Вскоре начались большие перемены. Бояре Романовы и Нагие воротились из ссылки. Шуйский был схвачен, едва не казнен и со многими другими услан на север. Новые люди сменили их по областям и на Москве.

Поляки стояли по боярским дворам, тесня москвитян и постоянно затевая ссоры.

За столом у царевича играли гусельники и «скрыпотчики», чего доселе в теремах еще не бывало. В послеобеденные часы, когда вся Москва ложилась отдыхать, Лжедимитрий расхаживал по аптекам и немецким лавкам. Он кричал на бояр, что против иноземцев они ничего не стоят, и грозил послать их учиться за рубеж.

Тайный католик, он причастился у православного патриарха.

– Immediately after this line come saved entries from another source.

/-! ## Cores, translation and the home -/

/-- R55: a fill writes its words, full, with the poison it carries, to the registers from its position on, in the strand's
register stack or in the group's k registers; every other register is as before, and a fragment of the group that waited
for registers which are all full is a candidate again.

R52, R59, R60, R312: in a core cycle the clocks advance, and of the candidates at most four start their passes; where a lane is
free, the first by urgency, risk, pairing hint, age, group slot and entry is among them, and without candidates none starts, but for
passes that go on after an access to another core's part of the gang (log entry 9). A
candidate that has waited 1,024 cycles becomes urgent. Memory is as before. -/
def Obligations.CoreEvents : Prop :=
  (∀ (id : Nat) (f : Fill) (s : State), s.fills.find? (fun x => x.id == id) = some f → (s.group f.core f.hslot).alloc = true →
    f.part = 0 →
    let u := (s.group f.core f.hslot).team
    ∃ t, exec (.registerFill id) s = .next t ∧ t.fills = s.fills.filter (fun x => x.id != id) ∧ t.mem = s.mem
      ∧ (f.uni = false →
          (∀ j w, f.words[j]? = some w →
            t.vreg f.core u f.sid (f.pos + j) = { val := w.truncate 32, full := true, poison := f.poison })
          ∧ (∀ c v i p, (c, v, i) ≠ (f.core, u, f.sid) ∨ p < f.pos ∨ f.pos + f.words.length ≤ p → t.vreg c v i p = s.vreg c v i p)
          ∧ ∀ c h n, t.kreg c h n = s.kreg c h n)
      ∧ (f.uni = true →
          (∀ j w, f.words[j]? = some w → t.kreg f.core f.hslot (f.pos + j) = { val := w, full := true, poison := f.poison })
          ∧ (∀ c h n, (c, h) ≠ (f.core, f.hslot) ∨ n < f.pos ∨ f.pos + f.words.length ≤ n → t.kreg c h n = s.kreg c h n)
          ∧ ∀ c v i, t.strand c v i = s.strand c v i)
      ∧ ∀ q ∈ (t.group f.core f.hslot).frags, ∀ sid vs ks, q.2.wait = .regs sid vs ks → regsFull t f.core f.hslot sid vs ks = false)
  ∧ ((∀ (c : Nat) (s : State), s.cur = none → s.starts = [] →
    let s0 := arrayCycle s c
    let k := s0.core c
    let s1 := waitersYield (settle (performDue (skipCycle ({ s0 with gt := Nat.max s0.gt (k.phase / phaseUnit) }.setCore c
      { k with cycle := k.cycle + 1, phase := k.phase + periodAt (pointOf s0 (clusterOf c)) }) c) c) c) c
    let s2 := bumpCore s1 c 13 (missCount s1 c)
    let ref (x : Nat × Nat × Nat × Nat) : FragRef := { core := c, hslot := x.2.2.1, entry := x.2.2.2 }
    ∃ t, exec (.issueCycle c) s = .next t ∧ t.gt = Nat.max s.gt ((s.core c).phase / phaseUnit) ∧ (t.core c).cycle = (s.core c).cycle + 1
      ∧ (t.core c).phase = (s.core c).phase + periodAt (pointOf s (clusterOf c)) ∧ t.mem = s.mem
      ∧ (candidates s2 c = [] → goingOn s2 c = [] → t.cur = none ∧ t.starts = [])
      ∧ t.starts.length ≤ 3 + (goingOn s2 c).length
      ∧ ((freeLane s2 c).isSome = true → ∀ q, t.cur = some q ∨ q ∈ t.starts →
          q ∈ goingOn s2 c ∨ ∃ x ∈ candidates s2 c, q = ref x)
      ∧ (candidates s2 c ≠ [] → (freeLane s2 c).isSome = true → ∃ x ∈ candidates s2 c, (∀ y ∈ candidates s2 c, earlier y x = false)
          ∧ (t.cur = some (ref x) ∨ ref x ∈ t.starts)
          ∧ (t.frag (ref x)).lane.isSome = true ∧ (t.frag (ref x)).urgent = false))
  ∧ ∀ (c h e : Nat) (f : Frag) (s : State), (s.group c h).frags.find? e = some f → (s.group c h).alloc = true →
    isCandidate s c h e f = true → (s.core c).readyAt f + 1024 ≤ (s.core c).cycle →
    ∃ t, exec (.urgentPromotion c h e) s = .next t
      ∧ t.frag { core := c, hslot := h, entry := e } = { s.frag { core := c, hslot := h, entry := e } with urgent := true }
      ∧ ∀ q, q ≠ { core := c, hslot := h, entry := e } → t.frag q = s.frag q)

/-- R187, R188, R191: a slice sends a read or a posted access on to the home or the host that its translation names, lets its
accesses fault where the page is absent, and answers an attribute request; the answer installs an entry.

R223 S2 and S3, R225, R235: a read that reaches its home while no store is pending on the line returns the visible value with the
strand's own stores that are on their way over it, and the lease it is granted ends after GT; its length starts at 256 where
the memory-side cache did not hold the line. What the L2 has answered fills in the same way (S1). A private sector that arrives is in the L1 with the bytes that came. -/
def Obligations.TranslationAndReads : Prop :=
  ((∀ (id : Nat) (f : Fetch) (e : SliceEntry) (s s' : State), s.fetches.find? (fun f => f.id == id && f.stage == .walk) = some f →
    fetchPage s f = (some e, s') → e.leaf.attr < 2 → anyDenied e.leaf f.pkr f.replay (issueOrder f) = false →
    (e.leaf.attr = 1 → (∀ a ∈ f.accs, ∀ p ∈ s.posted, p.id ∈ a.after → p.stage ≠ .walk)
      ∧ ∀ x ∈ s.fetches, x.id = f.id → x.lane = false) →
    let pa := leafAddr e.bits (f.line * 256) e.leaf
    ∃ t, exec (.translationWalk id) s = .next t ∧ t.mem = s.mem ∧ t.fetches = s.fetches.map (fun x => if x.id = f.id then
      { x with stage := if e.leaf.attr = 0 then .home pa else .host pa, tagc := e.leaf.tagc, bits := e.bits, since := s.gt } else x))
  ∧ (∀ (id : Nat) (f : Fetch) (s s' : State), s.fetches.find? (fun f => f.id == id && f.stage == .walk) = some f →
    fetchPage s f = (none, s') →
    ∃ t, exec (.translationWalk id) s = .next t ∧ t.mem = s.mem ∧ t.fetches = s.fetches.filter (fun x => x.id != f.id)
      ∧ ∀ a, f.accs = [a] → f.kept = [] → a.part = 0 → a.uni = true → (s.group a.core a.hslot).alloc = true →
          (t.group a.core a.hslot).log = (s.group a.core a.hslot).log ++ [{ acc := a, cause := 11 }])
  ∧ (∀ (p : Posted) (e : SliceEntry) (s s' : State), s.fetches.find? (fun f => f.id == p.id && f.stage == .walk) = none →
    s.posted.find? (fun p => p.stage == .walk) = some p → p.kind ≠ .hardware → p.kind ≠ .tagst →
    postedPage s p = (some e, s') → e.leaf.attr < 2 →
    anyDenied e.leaf p.pkr p.replay p.accs = false →
    let pa := leafAddr e.bits (p.line * 256) e.leaf
    ∃ t, exec (.translationWalk p.id) s = .next t ∧ t.mem = s.mem ∧ t.posted = s.posted.map (fun x => if x.id = p.id then
      { x with stage := if e.leaf.attr = 0 then .home pa else .host pa, tagc := e.leaf.tagc, bits := e.bits, since := s.gt } else x))
  ∧ (∀ (id : Nat) (q : AtlbReq) (o : Option SliceEntry) (s s' : State), s.fetches.find? (fun f => f.id == id && f.stage == .walk) = none →
    (s.posted.find? (fun p => p.stage == .walk)).filter (fun p => p.id == id) = none →
    s.atlbReqs.find? (fun q => q.id == id && q.answer.isNone) = some q → translate s (dieOf q.core) q.asid q.va q.core q.addr = (o, s') →
    ∃ t, exec (.translationWalk id) s = .next t ∧ t.mem = s.mem ∧ t.atlbReqs = s.atlbReqs.map (fun x => if x.id = id then
      { x with answer := some (o.map (fun e => (e.bits, e.va, e.leaf))) } else x))
  ∧ ∀ (id : Nat) (q : AtlbReq) (o : Option (Nat × Nat × PageLeaf)) (s : State), s.atlbReqs.find? (fun q => q.id == id) = some q →
    q.answer = some o →
    ∃ t, exec (.atlbFill id) s = .next t ∧ t.atlbReqs = s.atlbReqs.filter (fun x => x.id != id) ∧ t.mem = s.mem
      ∧ (∀ c, c ≠ q.core → t.core c = s.core c) ∧ (t.core q.core).atlb.length ≤ 512
      ∧ (t.core q.core).atlb.head? = some (match o with
          | some (bits, va, l) => { asid := q.asid, va := va, bits := bits, leaf := some l }
          | none => { asid := q.asid, va := q.va, bits := 15, leaf := none }))
  ∧ ((∀ (id pa : Nat) (f : Fetch) (a : Acc) (s : State), s.fetches.find? (fun f => f.id == id) = some f → f.stage = .home pa →
    (s.homes.get {} (pa / 256)).pending = [] → lineLocked s (pa / 256) = false → writebackPosted s f.asid f.line = false →
    f.accs = [a] → a.after = [] → a.kind = .load → a.dead = false → f.lane = false → f.inst = false → f.tagc = false →
    let h := s.homes.get {} (pa / 256)
    let known := (s.die (dieOfPa (pa / 256 * 256))).msc.any (fun x => x.1 == pa / 256)
    let len0 := if known then h.len else 256
    let len := if h.quiet = true ∧ h.lmax ≤ s.gt then Nat.min 4096 (2 * len0) else len0
    let line := Memory.readBytes s.mem (pa / 256 * 256) 256
    let seen := if a.lane then line else overlay (ownBytes s a) line
    ∃ t, exec (.homeFetch id) s = .next t ∧ t.mem = s.mem ∧ t.fetches = s.fetches.filter (fun x => x.id != id)
      ∧ t.homes.get {} (pa / 256) = { h with len := len, lmax := Nat.max h.lmax (s.gt + len), quiet := true }
      ∧ (∀ l, l ≠ pa / 256 → t.homes.get {} l = s.homes.get {} l)
      ∧ t.fills.map (fun q => (q.core, q.hslot, q.uni, q.sid, q.pos, q.words)) =
          s.fills.map (fun q => (q.core, q.hslot, q.uni, q.sid, q.pos, q.words)) ++ [(a.core, a.hslot, a.uni, a.sid, a.pos,
            chunkWords (if a.uni then 8 else 4) 8 ((seen.drop (vaOf a % 256)).take a.size))])
  ∧ (∀ (id : Nat) (f : Fetch) (a : Acc) (s : State), s.fills.find? (fun x => x.id == id) = none →
    s.fetches.find? (fun f => f.id == id && !f.lane && f.stage == .arrived) = some f → f.accs = [a] → a.kind = .load →
    a.dead = false → f.tagc = false →
    let line := sectorLine f.sector f.bytes
    let seen := if a.lane then line else overlay (ownBytes s a) line
    ∃ t, exec (.registerFill id) s = .next t ∧ t.mem = s.mem ∧ t.homes = s.homes ∧ t.fetches = s.fetches.filter (fun x => x.id != f.id)
      ∧ t.fills.map (fun q => (q.core, q.hslot, q.uni, q.sid, q.pos, q.words)) =
          s.fills.map (fun q => (q.core, q.hslot, q.uni, q.sid, q.pos, q.words)) ++ [(a.core, a.hslot, a.uni, a.sid, a.pos,
            chunkWords (if a.uni then 8 else 4) 8 ((seen.drop (vaOf a % 256)).take a.size))])
  ∧ ∀ (id : Nat) (f : Fetch) (s : State), s.fetches.find? (fun f => f.id == id && f.lane && f.stage == .arrived) = some f →
    f.kept = [] → f.tagc = false → f.noalloc = false → f.sector < 4 → f.bytes.length = 64 → findLine (s.core (l1Core s f.core f.line)).l1 f.asid f.line = none →
    ∃ t l, exec (.privateSectorArrival id) s = .next t ∧ t.mem = s.mem ∧ t.fetches = s.fetches.filter (fun x => x.id != id)
      ∧ findLine (t.core (l1Core s f.core f.line)).l1 f.asid f.line = some l ∧ l.lane = true ∧ l.sectors = 1#4 <<< f.sector
      ∧ (l.bytes.drop (64 * f.sector)).take 64 = f.bytes ∧ l.dirty = 0)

Раньше, чем дозволял московский обычай — до первого сентября, — он венчался на царство; велел именовать себя «непобедимый цесарь» и поселился в новом терему, где все было на польский образец.

В октябре из Кракова прибыли посол папского нунция аббат Луиджи Пратиссоли, посланник Гонсевский и два иезуита. Недобрыми взглядами встретили их в Москве.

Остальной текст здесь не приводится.